Перебирай не перебирай.
Белым бел был путь, белым бел. Последний путь, в белых ризах. В Москве снежное новогодье, и он в последний раз видел заснеженное окно.
Белым бел песок на океанском берегу под палящим солнцем.
Я бросилась в океан и поплыла в бездну. Бездна была подо мной, бездна передо мной, бездна надо мной. Сияющие сферы смыкались. Что им за дело до одинокой точки-пловчихи, они могли сомкнуться над ней, без малейшего труда поглотив ее, если. Если срок. Пловчиха не плакала. В старых романах читала про океан слез. Океан слез был под рукой как неисчерпаемый резервуар. Реальность исчезла так же, как она исчезнет спустя два года, на Большой Никитской в Москве. В Индийском океане не на что было опереться и не за что схватиться.
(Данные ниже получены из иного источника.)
/-! ## A repeated draw (90_conflicts.md C9) -/

/-- A load depends on the memory and the parameters alone. -/
theorem State.loadBytes_congr {s t : State} (hm : t.mem = s.mem) (hc : t.cfg = s.cfg) (a n : Nat) :
    t.loadBytes a n = s.loadBytes a n := by
  induction n generalizing a with
  | zero => rfl
  | succ n ih => rw [State.loadBytes, State.loadBytes, State.readByte_congr hm hc, ih]

/-- A draw whose coordinates are not taken from VF leaves its own sprite and place as they were. -/
theorem State.targets_afterDraw (s : State) {x y : Nibble} (n : Nibble) (hx : x ≠ VF) (hy : y ≠ VF) :
    (s.afterDraw x y n).targets x y n = s.targets x y n := by
  have hload := State.loadBytes_congr (s := s) (t := s.afterDraw x y n) rfl rfl s.i.toNat n.toNat
  rw [State.targets, State.reg_afterDraw, State.reg_afterDraw, if_neg hx, if_neg hy]
  exact congrArg _ hload

theorem State.pixel_afterDraw_twice (s : State) {x y : Nibble} (n : Nibble) (hx : x ≠ VF)
    (hy : y ≠ VF) (px py : Nat) :
    ((s.afterDraw x y n).afterDraw x y n).pixel px py = s.pixel px py := by
  rw [State.pixel_afterDraw, State.pixel_afterDraw, s.targets_afterDraw n hx hy]
  by_cases ht : (px, py) ∈ s.targets x y n <;> simp [ht]

theorem flagByte_eq_one_iff {b : Bool} : flagByte b = 0x01#8 ↔ b = true := by
  cases b <;> decide

theorem flagByte_eq_zero_or_one (b : Bool) : flagByte b = 0x00#8 ∨ flagByte b = 0x01#8 := by
  cases b <;> decide

/-- Settles O38: the second draw inverts the same pixels again, and it clears exactly those that the
first one set. -/
theorem drawingTwiceRestoresTheBuffer : Obligations.DrawingTwiceRestoresTheBuffer := by
  intro x y n s hx hy h
  have htwice := s.pixel_afterDraw_twice n hx hy
  refine ⟨s.afterDraw x y n, _, exec_drw_of_fits h,
    exec_drw_of_fits (s := s.afterDraw x y n) h, ?_, ?_, ?_⟩
  · exact Display.ext fun px py _ _ => htwice px py
  · rw [State.reg_afterDraw, if_pos rfl, flagByte_eq_one_iff, State.drawn_collides_iff]
    simp only [htwice, and_comm]
  · rw [State.reg_afterDraw, if_pos rfl]
    exact flagByte_eq_zero_or_one _

end Sys2Proof.Machine

/-!
SUPPORT. What any instruction can do, said once: it raises an error of its own, or it completes in one of
few ways, each with its frame.
-/
namespace Sys2Proof.Machine

/-- `v` differs from V at the most in the registers that `i` may write (10_state.md R20, R21). -/
def State.KeepsOtherRegs (s : State) (i : Instr) (v : Vector Byte 16) : Prop :=
  ∀ r, ¬ mayWriteReg s.cfg.quirks r i → State.reg { s with v := v } r = s.reg r

/-- How an instruction that raises no error leaves the state. -/
inductive Completes (s : State) : Instr → State → Prop
  /-- Register writes alone. -/
  | registers {i : Instr} {v : Vector Byte 16} (hv : s.KeepsOtherRegs i v) :
      Completes s i { s.advance with v := v }
  /-- A jump or a skip; from an instruction that was fetched it stays within the bound of 10_state.md
  R23. -/
  | control {i : Instr} {target : Word}
      (hpc : s.pc.toNat ≤ 0xFFE → target.toNat ≤ 0x10FE) : Completes s i { s with pc := target }
  | call {nnn : Addr12} {stack : Vector Word 16} {sp : Fin 17} (hsp : sp.val = s.sp.val + 1)
      (hstack : ∀ (k : Nat) (h : k < 16),
        stack[k] = if k = s.sp.val then s.pc + 2#16 else s.stack[k]) :
      Completes s (.call nnn) { s with pc := addrWord nnn, stack := stack, sp := sp }
  | ret {sp : Fin 17} (hsp : s.sp.val = sp.val + 1) :
      Completes s .ret { s with pc := s.stack[sp.val]'(by omega), sp := sp }
  /-- A write of I alone. -/
  | index {i : Instr} {w : Word} (hi : (∃ nnn, i = .ldI nnn) ∨ ∃ x, i = .addI x ∨ i = .ldF x) :
      Completes s i { s.advance with i := w }
  | delayTimer {x : Nibble} : Completes s (.ldDtVx x) { s.advance with dt := s.reg x }
  | soundTimer {x : Nibble} : Completes s (.ldStVx x) { s.advance with st := s.reg x }
  | wait {x : Nibble} : Completes s (.ldVxK x) { s with run := .waiting x, latch := none }
  | random {x : Nibble} {nn : Byte} {v : Vector Byte 16} (hv : s.KeepsOtherRegs (.rnd x nn) v) :
      Completes s (.rnd x nn) { s.advance with v := v, draws := s.draws + 1 }
  | clear {d : Display} : Completes s .cls { s.advance with display := d }
  | draw {x y n : Nibble} {d : Display} {v : Vector Byte 16}
      (hv : s.KeepsOtherRegs (.drw x y n) v) :
      Completes s (.drw x y n) { s.advance with display := d, v := v }
  | storeDigits {x : Nibble} {a : Nat} {bs : List Byte} (hlo : 0x200 ≤ a)
      (hhi : a + bs.length ≤ 0x1000) : Completes s (.ldB x) (s.advance.storeBytes a bs)
  | storeRange {x : Nibble} {a : Nat} {bs : List Byte} {w : Word} (hlo : 0x200 ≤ a)
      (hhi : a + bs.length ≤ 0x1000) :
      Completes s (.stRange x) { s.advance.storeBytes a bs with i := w }
  | loadRange {x : Nibble} {w : Word} {v : Vector Byte 16} (hv : s.KeepsOtherRegs (.ldRange x) v) :
      Completes s (.ldRange x) { s.advance with v := v, i := w }

/-- RomTooLarge is an error of construction and of no step (60_exceptions.md R245). -/
def CoreError.OfStep (e : CoreError) : Prop := ∀ n, e ≠ .romTooLarge n

/-- What `exec` can answer: the state with an error raised in it, or one in which the instruction is
complete. -/
def Answers (i : Instr) (s : State) (r : Result) : Prop :=
  (∃ e : CoreError, e.OfStep ∧ r = .next (s.raise e)) ∨ ∃ t, r = .next t ∧ Completes s i t

theorem Answers.complete {i : Instr} {s t : State} (h : Completes s i t) : Answers i s (.next t) :=
  .inr ⟨t, rfl, h⟩

theorem Answers.raise {i : Instr} {s : State} {e : CoreError} (h : e.OfStep) :
    Answers i s (.next (s.raise e)) :=
  .inl ⟨e, h, rfl⟩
Плотная океанская соль держала потерявшуюся пловчиху, сдавленный крик не мог вырваться из груди, сдавленной океанской толщей. Потеря была универсальная, на все времена, как обязательная часть универсума, и не было возможности обойти, обхитрить, обмануть, избежать. Пловчиха выпала и выплыла, захлебнулась и очнулась, перекрестилась и перекрестила пространство, в котором царила потеря, и повернула обратно. В ушах стоял океанский гул, подобный музыке, будто множество органов звучало, сударыня, эхом отдалось органное, и от огромного, неясного, неназываемого чувства расхохоталась.
Хохочущая женщина в океане — помрачение ума.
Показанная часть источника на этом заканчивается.